5. Lines 122-124. Change the sentence "Multi-epitope vaccine candidates have already been designed..... and their efficacies have been further reported in MERS-CoV and SARS-CoV". In fact, the cited reports are just bioinformatic approaches like the one we are dealing with here and I sincerely do not think that the authors can say that these types of vaccines are effective with the references they provide.
6. Lines 138, 200, 207, 446, 470, 572, 648 and legends for Figures 3, 6, Supplementary Table 2, 3 and Supplementary Figure 8. Change “envelop” by “envelope”.
7. Line 141. It is not clear to me why the 3D conformation of S protein is predicted, when S protein 3D structure itself is used as a model, with the same starting sequence as that used by the authors. If the model has been made to complete the regions not modelled in the 6vsb structure, this should be indicated at some point, otherwise it is difficult to understand.
8. Lines 144-145. Remove one line.
9. Lines 155-157. Is the high degree of structural divergence referred to the SARS-CoV2, SARS-CoV and MERS-CoV S proteins? If so, it should be explained a little better and include the reference (Walls et al., 2020, Cell) both in Results and Discussion sections, explaining why this divergence is so high. Another option is to remove any reference to SARS-CoV or MERS-CoV as they do not ultimately contribute to anything essential in the article.
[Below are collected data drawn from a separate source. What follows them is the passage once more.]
-- ==== Sys2Proof/Laws/Fallback.lean ====
section
/-! SUPPORT. What a trip and a release make of the four builders and of the stores of their lanes (R132 to R134). -/

set_option Elab.async false

namespace Sys2Proof.Machine

/-- R132: the bypass state after a trip. -/
def Bypass.tripped (running : Bool) : Bypass → Bypass
  | .out => if running then .entering else .inside
  | .entering => .entering
  | .inside => .inside
  | .leaving => .inside

/-- R132: the bypass state after a release. -/
def Bypass.released (running : Bool) : Bypass → Bypass
  | .out => .out
  | .entering => .out
  | .inside => if running then .leaving else .out
  | .leaving => .leaving

/-- R132: a trip at the builders. -/
theorem tripLane_builders (s : State) (l : Fin 4) : (s.tripLane l).builders
    = s.builders.upd l fun b => { b with bypass := b.bypass.tripped (s.running l) } := by
  unfold State.tripLane
  split <;> rename_i h
  · cases hr : s.running l
    · simp only [State.bypassEnter, Bool.false_eq_true, if_false]
      rw [(keeps_holdLane _).builders]
      simp only [State.updBuilder_builders]; apply Bank.upd_congr; simp [h, Bypass.tripped]
    · simp only [State.updBuilder_builders, if_true]; apply Bank.upd_congr; simp [h, Bypass.tripped]
  · exact (Bank.upd_eq_self _ _ (by rw [h]; cases hb : s.builders.get l; simp_all [Bypass.tripped])).symm
  · exact (Bank.upd_eq_self _ _ (by rw [h]; cases hb : s.builders.get l; simp_all [Bypass.tripped])).symm
  · simp only [State.updBuilder_builders]; apply Bank.upd_congr; simp [h, Bypass.tripped]

/-- R133: a trip at the stores and counts of a group. -/
theorem tripLane_group (s : State) (l : Fin 4) (g : Fin 16) :
    (s.tripLane l).embed.get g
        = (if groupLane g = l ∧ (s.builders.get l).bypass = .out ∧ s.running l = false then
             (s.embed.get g).toHolding else s.embed.get g)
      ∧ (s.tripLane l).embCounts.get g
        = (if groupLane g = l ∧ (s.builders.get l).bypass = .out ∧ s.running l = false then
             { s.embCounts.get g with owed := 0 } else s.embCounts.get g) := by
  unfold State.tripLane
  split <;> rename_i h
  · cases hr : s.running l
    · simp only [State.bypassEnter, Bool.false_eq_true, if_false]
      by_cases hg : groupLane g = l
      · obtain ⟨c, hc⟩ := groupNo_of g
        rw [hg] at hc
        simp only [hc, groupNo_lane, h, and_self, if_true]
        exact ⟨holdLane_embed _ l c, holdLane_counts _ l c⟩
      · simp only [hg, false_and, if_false]
        exact holdLane_other _ hg
    · simp
  · simp [h]
  · simp [h]
  · simp [h]

/-- R132, R133, R162: a trip handed to the four builders. -/
theorem tripAll_spec (s : State) : TripsBuilders s s.tripAll := by
  have hr : ∀ (u : State) (k m : Fin 4), (u.tripLane k).running m = u.running m := by
    intro u k m; unfold State.running; rw [(keeps_tripLane k).lanes]
  have hB : ∀ l : Fin 4, (s.tripAll.builders.get l)
      = { s.builders.get l with bypass := (s.builders.get l).bypass.tripped (s.running l) } := by
    intro l
    simp only [State.tripAll, four, List.foldl, tripLane_builders, hr, Bank.get_upd]
    match l with
    | 0 => simp
    | 1 => simp
    | 2 => simp
    | 3 => simp
  intro l
  refine ⟨?_, fun c => ?_⟩
  · rw [hB]
    cases h : (s.builders.get l).bypass <;> simp [Bypass.tripped, State.running]
  · have hH : ∀ st : Store, st.toHolding = { st with state := if st.state = .flowing then .holding else st.state } := by
      intro st; unfold Store.toHolding; split <;> rfl
    have hg : ∀ k : Fin 4, (l = k) ↔ (k = l) := fun k => eq_comm
    simp only [State.tripAll, four, List.foldl, (tripLane_group _ _ _).1, (tripLane_group _ _ _).2, hr, groupNo_lane,
      tripLane_builders, Bank.get_upd, ← hH]
    have : s.running l = false ↔ (s.lanes.get l).state ≠ .running := by simp [State.running]
    simp only [← this]
    match l with
    | 0 => simp; split <;> simp_all
    | 1 => simp; split <;> simp_all
    | 2 => simp; split <;> simp_all
    | 3 => simp; split <;> simp_all

/-- R132: a release at the builders. -/
theorem releaseLane_builders (s : State) (l : Fin 4) : (s.releaseLane l).builders
    = s.builders.upd l fun b => { b with bypass := b.bypass.released (s.running l) } := by
  unfold State.releaseLane
  split <;> rename_i h
  · exact (Bank.upd_eq_self _ _ (by rw [h]; cases hb : s.builders.get l; simp_all [Bypass.released])).symm
  · simp only [State.updBuilder_builders]; apply Bank.upd_congr; simp [h, Bypass.released]
  · cases hr : s.running l
    · simp only [State.bypassExit, Bool.false_eq_true, if_false]
      rw [(keeps_triggerAll _).builders]
      simp only [State.updBuilder_builders]; apply Bank.upd_congr; simp [h, Bypass.released]
    · simp only [State.updBuilder_builders, if_true]; apply Bank.upd_congr; simp [h, Bypass.released]
  · exact (Bank.upd_eq_self _ _ (by rw [h]; cases hb : s.builders.get l; simp_all [Bypass.released])).symm

/-- R132, R162: a release handed to the four builders. -/
theorem releaseAll_builders (s : State) (l : Fin 4) : s.releaseAll.builders.get l
    = { s.builders.get l with bypass := (s.builders.get l).bypass.released (s.running l) } := by
  have hr : ∀ (u : State) (k m : Fin 4), (u.releaseLane k).running m = u.running m := by
    intro u k m; unfold State.running; rw [(keeps_releaseLane k).lanes]
  simp only [State.releaseAll, four, List.foldl, releaseLane_builders, hr, Bank.get_upd]
  match l with
  | 0 => simp
  | 1 => simp
  | 2 => simp
  | 3 => simp

end Sys2Proof.Machine
end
10. Line 162. Add Fig.1 after “MERS-CoV” to clarify the sentence.
11. Lines 169-171. Would it be possible to re-order the epitopes according to their position in the sequence and not according to their score? I say this because it is more intuitive and easier to compare the same epitopes among proteins.
12. Line 174. Change “Elipro” to “Ellipro”.
13. Line 180. Add "prediction" after “B-cell epitopes”.
14. Lines 188, 205, 208 and 252. Supplementary Tables 1, 2, 3 and 4 are not properly labelled.
15. Line 224. Add a space between "13-mer" and "124".
16. Line 238. Define "aa".
17. Line 246. Add "membrane protein" before "B-cell linear epitope".
18. Line 309. Remove "(0.0%)".
19. Lines 327-330. Remove 3 lines.
20. Lines 353 and 353. Remove 1 line.
21. Lines 354-367. In Table 3, TLR2 is also shown. Nevertheless, not a single mention is done along the paragraph.
22. Line 399. Remove one of the parentheses from "((Biswal et al., 2015).
23. Lines 401 and 402. Remove 1 line.
24. Discussion section should be shorter. We can find several parts of the Discussion section where results are repeated and could be removed (for example lines 474-480). It would be interesting to make the discussion a little more concise and in any case include some of the comparison between SARS-CoV-2, SARS-CoV and MERS-CoV to ultimately meet the interest of comparing the physicochemical parameters of the S proteins of the three virus species (point 8). In addition, in lines 494-496 the different antigenicity of CoV-RMEN is mentioned depending on the program used but nothing is discussed about this fact.
25. Line 519. Change "enhance" by "enhances".
26. Line 549-553. Delete 4 lines.
27. Line 571. "involved in".
28. Line 660. " Glutamate should be in lowecase.
29. Add one space line between lines 665 and 666.
30. Lines 745-762. Take care about the quantity of empty lines between the two sections.
31. Lines 773-774. Delete 1 line.
32. Reference section. Please check the reference style as there are some errors (for example, some volume numers are in bold and some other are not).